I think this could be a reasonable example of how the application software can become a massive bottleneck in an operation that might otherwise be a matter of sending a few network packets back and forth.  I suspect that it was less than 1 ms that was actually spent waiting on network resources, and all the remaining delay was because of a "storage" engine bottleneck. (Granted no actual disk was ever used - that would have added even *more* overhead that was not network related.)

Posted by dbeavon on 15-Feb-2018 14:23

After my previous post, I tried a faster way to get that SELECT statement response back from the database and now my responses come in under 10 ms, which seems much more reasonable.  It kept bothering me that my 150 ms duration was so extremely long -  that was taking even longer than round-trips that use classic state-free appserver.  

I discovered the reason for the delay: the ADO.Net method I was using ("FillSchema" on a data adapter) was doing quite a lot more work on the OE server than when I used another simple method ("ExecuteScalar").

Either way, the network latency appears to be a small proportion of the overhead.  It is obvious that a lot of CPU is being used for these round-trips -- both on the server and on the client.

Posted by ChUIMonster on 15-Feb-2018 14:35

Even without a network to traverse a SQL-92 query is going to go through an awful lot of overhead and through multiple context switches to get executed.  

Did you also connect and disconnect in your measurement?

Either way I'm kind of surprised it was only 150ms.  (HPUX isn't exactly a fast platform these days.)

Software is, indeed, a huge part of the latency.  When someone has a storage device external to their server there are many, many layers of software that handle the data.  If there were not then one nanosecond per foot would probably be a decent measure of latency.  But instead the data moves a few inches, gets processed within the the drive, moves a few more inches, gets processed by an adapter inside the storage array, moves a few more inches, gets processed by the fancy logic  within the array that supposedly magically  makes everything fast, then gets passed to a network adapter... travels for a few feet and runs into a switch which then processes it some more, repeat until we get to the server, then we go through a network adapter and on through to the CPU that asked for that data an eon or two ago.  Oh, most of those layers also probably involve a queue and if your system is busy you probably get to wait in line a lot. And if you are virtualized you can add a few more layers.

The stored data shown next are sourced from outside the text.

-- ==== Sys2Proof/Tests/Slice0.lean ====
section
/-! SUPPORT. The implementer's own tests: words written out from 30_encoding.md R56 to R61, one step on a
small state with results from 95_test_vectors.md, the well-formedness smoke test, and for each
statement with hypotheses a state and operands that meet them. -/

namespace Sys2Proof.Tests

open Sys2Proof Sys2Proof.Machine

/-! ### Helpers -/

/-- The instance of 95_test_vectors.md's conventions. -/
def inst : Params := { maxCapacity := 16, headerSize := 28, sizeBits := 32, spikeEventTag := 12 }

/-- After hardware reset, with that instance. -/
def fresh : State := { State.reset with params := inst }

/-- A packet of capacity 4 with slots `[Valid, Invalid, Valid]` counted and slot 3 never written: record 0
is `(0x003E8287, 5)` (V1), record 1 `(0x003E8286, 0x80000005)`, record 2 `(1, 0x7FFFFFFF)`. -/
def packet : State :=
  { fresh with
    pkt := true
    hdr := { type := 12, source := 7, cap := 4, evcnt := 3, valcnt := 2, ovf := 1 }
    mem := [(0, 0x87), (1, 0x82), (2, 0x3E), (4, 5), (8, 0x86), (9, 0x82), (10, 0x3E), (12, 5), (15, 0x80),
      (16, 1), (20, 0xFF), (21, 0xFF), (22, 0xFF), (23, 0x7F)] }

/-- `packet` with slot `i` selected. -/
def selecting (i : Nat) (w : Bool) : State := packet.select w i

/-- `packet` with a traversal under way. -/
def walking (rev vonly : Bool) (pos : Word) : State :=
  { packet with it := { active := true, rev := rev, vonly := vonly, mutable := true, pos := pos } }

/-- What a next state shows. -/
def seen {α : Type} (o : Result) (f : State → α) : Option α :=
  match o with
  | .next t => some (f t)
  | .fault _ => none
  | .refused _ => none

/-- The status code and the value of the last response. -/
def answer (t : State) : Option (BitVec 4 × Value) :=
  t.responses.getLast?.map fun r => (r.status.code, r.value)

/-! ### Well-formedness: the one check, of class H (R57), and a term it refuses -/

theorem test_wellFormed_refuses_wide_half :
    (Instr.wrtype 0x10000#32).wellFormed = false ∧ (Instr.wrsource 0x10000#32).wellFormed = false := by
  decide

theorem test_wellFormed_accepts_half :
    (Instr.wrtype 0xFFFF#32).wellFormed = true ∧ (Instr.wrsource 0xFFFF#32).wellFormed = true := by
  decide

/-! ### Decoding: words written out from R56, `op` over `arg` -/

theorem test_decode_codec :
    decode 0x1000000000#40 = .ok .getcore ∧ decode 0x1100000025#40 = .ok (.setcore 37) ∧
      decode 0x1200000000#40 = .ok .getchip ∧ decode 0x1300000040#40 = .ok (.setchip 64) ∧
      decode 0x1400000000#40 = .ok .getneuron ∧ decode 0x1500100001#40 = .ok (.setneuron 0x100001) ∧
      decode 0x1600000000#40 = .ok .getts ∧ decode 0x1780000000#40 = .ok (.setts 0x80000000) ∧
      decode 0x1800000000#40 = .ok .isvalid := by decide

theorem test_decode_bookkeeping_and_time :
    decode 0x2000000000#40 = .ok .validate ∧ decode 0x2100000000#40 = .ok .invalidate ∧
      decode 0x3000000000#40 = .ok .getts64 := by decide

theorem test_decode_traversal :
    decode 0x4000000000#40 = .ok .itfa ∧ decode 0x4100000000#40 = .ok .itfv ∧
      decode 0x4200000000#40 = .ok .itra ∧ decode 0x4300000000#40 = .ok .itrv ∧
      decode 0x4400000000#40 = .ok .itfam ∧ decode 0x4500000000#40 = .ok .itfvm ∧
      decode 0x4600000000#40 = .ok .itram ∧ decode 0x4700000000#40 = .ok .itrvm ∧
      decode 0x4800000000#40 = .ok .itnext := by decide

theorem test_decode_access :
    decode 0x50FFFFFFFF#40 = .ok (.getevent 0xFFFFFFFF) ∧ decode 0x5100000004#40 = .ok (.alloc 4) ∧
      decode 0x5200000000#40 = .ok .free ∧ decode 0x5300000000#40 = .ok .view := by decide

theorem test_decode_header :
    decode 0x6000000000#40 = .ok .rdtype ∧ decode 0x6100000000#40 = .ok .rdsource ∧
      decode 0x6200000000#40 = .ok .rdcap ∧ decode 0x6300000000#40 = .ok .rdevcnt ∧
      decode 0x6400000000#40 = .ok .rdvalcnt ∧ decode 0x6500000000#40 = .ok .rdovf ∧
      decode 0x680000FFFF#40 = .ok (.wrtype 0xFFFF) ∧ decode 0x6900000007#40 = .ok (.wrsource 7) ∧
      decode 0x6B00000003#40 = .ok (.wrevcnt 3) ∧ decode 0x6C00000002#40 = .ok (.wrvalcnt 2) ∧
      decode 0x6DFFFFFFFF#40 = .ok (.wrovf 0xFFFFFFFF) := by decide

/-- V10's illegal words, and R141's. -/
theorem test_decode_refuses_by_name :
    decode 0x1000000001#40 = .error (.reservedArg 0x10 1) ∧
      decode 0x0000000000#40 = .error (.reservedOp 0x00) ∧
      decode 0x6A00000004#40 = .error (.reservedOp 0x6A) ∧
      decode 0xFF00000000#40 = .error (.reservedOp 0xFF) ∧
      decode 0x6900010000#40 = .error (.reservedArg 0x69 0x10000) := by decide

theorem test_decodeTableWord :
    decodeTableWord 40 0x5100000004 = some (.alloc 4) ∧ decodeTableWord 40 0x0000000000 = none ∧
      decodeTableWord 48 0x015100000004 = none := by decide

/-! ### One command each, on small states (vectors of 95_test_vectors.md) -/

/-- V2. -/
theorem test_getcore : seen (exec .getcore (selecting 0 false)) answer = some (some (0, 3)) := by decide

theorem test_getchip : seen (exec .getchip (selecting 0 false)) answer = some (some (0, 10)) := by decide

theorem test_getneuron : seen (exec .getneuron (selecting 0 false)) answer = some (some (0, 1000)) := by
  decide

theorem test_isvalid : seen (exec .isvalid (selecting 1 false)) answer = some (some (0, 0)) := by decide

/-- V2: `GETTS -> OK -2147483643`. -/
theorem test_getts_negative :
    seen (exec .getts (selecting 1 false)) answer = some (some (0, 0xFFFFFFFF80000005)) := by decide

Posted by gus bjorklund on 15-Feb-2018 14:52

> On Feb 15, 2018, at 2:14 PM, Tim Kuehn wrote:

>

> for the author to assert network assets are measured in nanoseconds contradicts the laws of physics

not at all. he did not say how many nanoseconds ! obviously a marketroid.

regards,

gus

“less is my favorite editor. too bad it can’t actually edit files.”

Chris Lesniewski-Laas

Posted by gus bjorklund on 15-Feb-2018 14:54

dbdeavon,

if you want to tell if the sql server is online, send it the following:

select * from table_that_does_not_exist;

that’s the most efficient way.

Posted by Tim Kuehn on 15-Feb-2018 14:58

> not at all. he did not say how many nanoseconds

thanks for my chuckle of the day! :) 

This thread is closed